Segment Start: SOURCE RECORDS

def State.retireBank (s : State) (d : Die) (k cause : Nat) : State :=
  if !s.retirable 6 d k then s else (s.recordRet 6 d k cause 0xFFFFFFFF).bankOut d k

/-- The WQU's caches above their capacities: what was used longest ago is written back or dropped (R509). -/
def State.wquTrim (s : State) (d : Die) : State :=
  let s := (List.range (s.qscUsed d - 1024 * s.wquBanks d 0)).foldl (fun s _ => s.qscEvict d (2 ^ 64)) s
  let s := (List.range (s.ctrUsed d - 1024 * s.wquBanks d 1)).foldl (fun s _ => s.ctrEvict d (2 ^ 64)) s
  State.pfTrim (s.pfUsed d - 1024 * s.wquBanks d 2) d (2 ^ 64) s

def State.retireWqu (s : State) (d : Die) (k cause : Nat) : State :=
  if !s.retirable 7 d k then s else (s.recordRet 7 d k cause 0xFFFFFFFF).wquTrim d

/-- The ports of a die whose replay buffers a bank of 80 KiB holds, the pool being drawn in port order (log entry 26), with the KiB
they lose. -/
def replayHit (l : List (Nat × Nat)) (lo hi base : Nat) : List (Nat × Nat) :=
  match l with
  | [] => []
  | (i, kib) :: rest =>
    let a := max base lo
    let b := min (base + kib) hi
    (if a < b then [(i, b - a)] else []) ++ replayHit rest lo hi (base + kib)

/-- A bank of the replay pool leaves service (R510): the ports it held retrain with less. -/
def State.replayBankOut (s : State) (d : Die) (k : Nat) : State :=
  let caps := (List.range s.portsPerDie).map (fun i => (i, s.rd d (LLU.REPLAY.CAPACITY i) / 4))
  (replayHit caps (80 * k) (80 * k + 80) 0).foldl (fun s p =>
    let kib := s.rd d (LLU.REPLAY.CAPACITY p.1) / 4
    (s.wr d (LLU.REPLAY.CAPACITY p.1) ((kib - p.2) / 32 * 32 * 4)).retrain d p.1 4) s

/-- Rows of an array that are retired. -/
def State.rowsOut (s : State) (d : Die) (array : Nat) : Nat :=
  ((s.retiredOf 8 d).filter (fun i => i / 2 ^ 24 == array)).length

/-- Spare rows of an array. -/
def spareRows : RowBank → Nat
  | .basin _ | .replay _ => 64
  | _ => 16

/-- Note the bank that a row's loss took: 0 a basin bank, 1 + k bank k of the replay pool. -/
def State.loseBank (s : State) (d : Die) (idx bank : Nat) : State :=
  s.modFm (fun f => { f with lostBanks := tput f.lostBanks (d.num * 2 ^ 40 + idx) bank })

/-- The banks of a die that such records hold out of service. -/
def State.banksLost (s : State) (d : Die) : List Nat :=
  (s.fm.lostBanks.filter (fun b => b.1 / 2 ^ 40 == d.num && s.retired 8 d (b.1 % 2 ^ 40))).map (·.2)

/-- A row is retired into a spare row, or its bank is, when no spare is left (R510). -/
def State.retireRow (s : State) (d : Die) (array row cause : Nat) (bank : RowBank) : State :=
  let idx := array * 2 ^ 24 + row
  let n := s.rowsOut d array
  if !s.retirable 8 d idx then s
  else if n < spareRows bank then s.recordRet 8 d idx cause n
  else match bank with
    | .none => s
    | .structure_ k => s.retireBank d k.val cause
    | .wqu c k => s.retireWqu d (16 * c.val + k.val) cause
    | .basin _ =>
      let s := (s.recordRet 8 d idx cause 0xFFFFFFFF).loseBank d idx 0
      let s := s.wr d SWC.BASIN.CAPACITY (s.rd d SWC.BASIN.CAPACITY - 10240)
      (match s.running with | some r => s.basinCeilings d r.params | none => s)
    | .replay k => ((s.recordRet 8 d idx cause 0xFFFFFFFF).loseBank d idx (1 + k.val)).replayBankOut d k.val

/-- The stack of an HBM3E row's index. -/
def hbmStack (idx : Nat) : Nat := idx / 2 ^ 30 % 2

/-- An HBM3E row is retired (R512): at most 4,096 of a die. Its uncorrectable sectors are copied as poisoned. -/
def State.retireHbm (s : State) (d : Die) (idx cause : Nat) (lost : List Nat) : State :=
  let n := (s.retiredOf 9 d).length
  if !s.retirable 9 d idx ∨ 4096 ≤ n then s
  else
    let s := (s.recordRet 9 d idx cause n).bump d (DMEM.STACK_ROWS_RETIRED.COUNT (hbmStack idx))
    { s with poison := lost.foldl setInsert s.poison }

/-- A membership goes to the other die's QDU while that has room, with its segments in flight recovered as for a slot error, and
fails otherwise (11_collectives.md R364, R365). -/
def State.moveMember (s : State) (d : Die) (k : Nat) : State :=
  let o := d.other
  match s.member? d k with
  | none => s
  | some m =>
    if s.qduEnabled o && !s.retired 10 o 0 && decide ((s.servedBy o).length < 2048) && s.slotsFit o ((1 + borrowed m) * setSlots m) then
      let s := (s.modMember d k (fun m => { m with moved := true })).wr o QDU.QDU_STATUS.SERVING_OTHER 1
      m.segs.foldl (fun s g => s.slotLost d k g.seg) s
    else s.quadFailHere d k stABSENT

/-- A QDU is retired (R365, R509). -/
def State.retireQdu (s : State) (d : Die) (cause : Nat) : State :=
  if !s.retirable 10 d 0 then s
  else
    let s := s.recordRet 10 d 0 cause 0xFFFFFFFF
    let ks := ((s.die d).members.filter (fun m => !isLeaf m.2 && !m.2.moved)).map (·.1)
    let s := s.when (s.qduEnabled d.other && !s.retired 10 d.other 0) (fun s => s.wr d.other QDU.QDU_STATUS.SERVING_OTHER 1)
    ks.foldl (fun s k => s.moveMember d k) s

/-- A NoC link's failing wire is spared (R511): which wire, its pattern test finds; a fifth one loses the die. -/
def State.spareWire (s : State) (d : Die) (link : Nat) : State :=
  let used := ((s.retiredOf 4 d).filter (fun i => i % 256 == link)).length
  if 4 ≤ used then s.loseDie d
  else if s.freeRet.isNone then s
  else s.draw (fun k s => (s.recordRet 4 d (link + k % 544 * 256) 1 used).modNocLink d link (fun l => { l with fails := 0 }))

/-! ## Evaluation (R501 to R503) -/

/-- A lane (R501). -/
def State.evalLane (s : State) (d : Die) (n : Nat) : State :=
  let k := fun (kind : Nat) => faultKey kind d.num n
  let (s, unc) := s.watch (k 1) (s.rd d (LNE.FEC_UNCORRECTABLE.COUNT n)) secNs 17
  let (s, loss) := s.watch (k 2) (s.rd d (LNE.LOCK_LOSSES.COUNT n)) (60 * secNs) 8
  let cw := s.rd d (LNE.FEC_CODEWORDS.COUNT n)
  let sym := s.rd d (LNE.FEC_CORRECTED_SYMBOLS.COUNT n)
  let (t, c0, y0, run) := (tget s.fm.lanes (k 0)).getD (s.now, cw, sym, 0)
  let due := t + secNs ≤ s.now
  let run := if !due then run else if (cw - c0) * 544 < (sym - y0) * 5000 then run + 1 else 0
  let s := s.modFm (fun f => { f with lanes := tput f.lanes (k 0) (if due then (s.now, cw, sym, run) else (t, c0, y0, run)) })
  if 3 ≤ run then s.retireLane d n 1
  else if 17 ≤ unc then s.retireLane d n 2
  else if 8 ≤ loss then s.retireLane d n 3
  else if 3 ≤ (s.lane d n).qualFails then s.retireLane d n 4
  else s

Segment End: SOURCE RECORDS

Please give again the lines above between the line holding "def State.loseBank (s" and the line holding "def State.banksLost (s", inclusive, exactly as they are and with nothing added.

_EXERCISE OUTPUT_
def State.loseBank (s : State) (d : Die) (idx bank : Nat) : State :=
  s.modFm (fun f => { f with lostBanks := tput f.lostBanks (d.num * 2 ^ 40 + idx) bank })

/-- The banks of a die that such records hold out of service. -/
def State.banksLost (s : State) (d : Die) : List Nat :=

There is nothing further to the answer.